■ YOUR OBJECTIVE ■
Look through the lines below and extract each one that contains "Prop".

Dataset entries
☆ ☆ ☆ ☆

-- ==== Sys2Proof/Certificates/Slice0/Obligations.lean ====
section
/-! DEFINITION. The statements for the provers, in the order of OBLIGATIONS.json: the command word, reset and
dispatch, the host port, errors, then each command family, the whole calls, and the invariant. -/

open Sys2Proof Sys2Proof.Machine

/-! ## The command word (spec/30_encoding.md) -/

/-- R81: sample words of every command family, written out from the opcode map, decode to their commands, and
neighbours of them do not. -/
def Obligations.OpcodeWordsDecodeToTheirCommands : Prop :=
  decode 0x00000001#32 = .ok .reset ∧ decode 0x00000002#32 = .ok .count ∧
  decode 0x00000003#32 = .ok .build ∧ decode 0x00000004#32 = .ok .assign ∧
  decode 0x00000005#32 = .ok .encode ∧ decode 0x00000006#32 = .ok .serialize ∧
  decode 0x00000007#32 = .ok .deserialize ∧ decode 0x00000008#32 = .ok .decode ∧
  decode 0x00000009#32 = .ok .compress ∧ decode 0x0000000A#32 = .ok .decompress ∧
  decode 0x0000000B#32 = .ok .nop ∧
  (decode 0x00000000#32).toOption = none ∧ (decode 0x0000000C#32).toOption = none ∧
  (decode 0x00000109#32).toOption = none ∧ (decode 0xFFFFFFFF#32).toOption = none

/-- R83, R80: every word is one of the eleven commands or illegal. A word decodes to a command exactly when it
is that command's word, and it is illegal exactly when bits [31:8] are not all 0 or the opcode is 0x00 or
0x0C to 0xFF. -/
def Obligations.DecodeAcceptsExactlyTheElevenWords : Prop :=
  (∀ (w : Word) (i : Instr), decode w = .ok i ↔ w = encode i) ∧
  (∀ w : Word, (decode w).toOption = none ↔
    w.extractLsb 31 8 ≠ 0 ∨ w.extractLsb 7 0 = 0 ∨ 0x0B < (w.extractLsb 7 0).toNat)

/-! ## Reset and dispatch (spec/70_reset_and_hazards.md, spec/47_top_level.md) -/

/-- R44, first column: the state right after reset has every register, flag and table at its reset value and no
element of NODE, BITS, OUT or IN with a value. -/
def Obligations.ResetStateHasTheResetValues : Prop :=
  AtResetValues State.reset ∧ State.reset.inBuf.HoldsOnly []

/-- R230, R231: asserting the reset input, in any state, a command running or not, leaves every piece of state at
its reset value, IN's bytes unspecified too, and the block waiting for the host. -/
def Obligations.HardwareResetLeavesTheResetValues : Prop :=
  ∀ (s : State) (rest : List HostInput), s.inputs = .hardReset :: rest →
    ∃ t, step s = .next t ∧ AtResetValues t ∧ t.inBuf.HoldsOnly [] ∧ t.inputs = rest ∧ t.cfg = s.cfg

/-- R191, R44 (second column), R210: RESET, in IDLE, DONE and ERROR, returns every register, flag and table to
its reset value and ends in IDLE; IN keeps its bytes; NODE, BITS and OUT hold no value. -/
def Obligations.ResetCommandRestoresTheResetValues : Prop :=
  ∀ s : State, s.seq ≠ .busy →
    ∃ t, exec .reset s = .next t ∧ AtResetValues t ∧
      t.inBuf = s.inBuf ∧ t.inputs = s.inputs ∧ t.cfg = s.cfg ∧ t.portData = s.portData

/-- R190, R23: a host write to CMD of a word that decodes to command i runs exec of i, on the state with the
access taken (the model's own counter of free-value periods moves on too, log entry 8). -/
def Obligations.StepRunsTheDecodedCommand : Prop :=
  ∀ (s : State) (w : Word) (i : Instr) (rest : List HostInput),
    s.inputs = .access (.writeReg 0 w.toNat) :: rest → s.seq ≠ .busy → decode w = .ok i →
    step s = exec i { s with inputs := rest, draw := s.draw + 1 }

☆ ☆ ☆ ☆

■ TASK RESULT ■
def Obligations.OpcodeWordsDecodeToTheirCommands : Prop :=
def Obligations.DecodeAcceptsExactlyTheElevenWords : Prop :=
def Obligations.ResetStateHasTheResetValues : Prop :=
def Obligations.HardwareResetLeavesTheResetValues : Prop :=
def Obligations.ResetCommandRestoresTheResetValues : Prop :=
def Obligations.StepRunsTheDecodedCommand : Prop :=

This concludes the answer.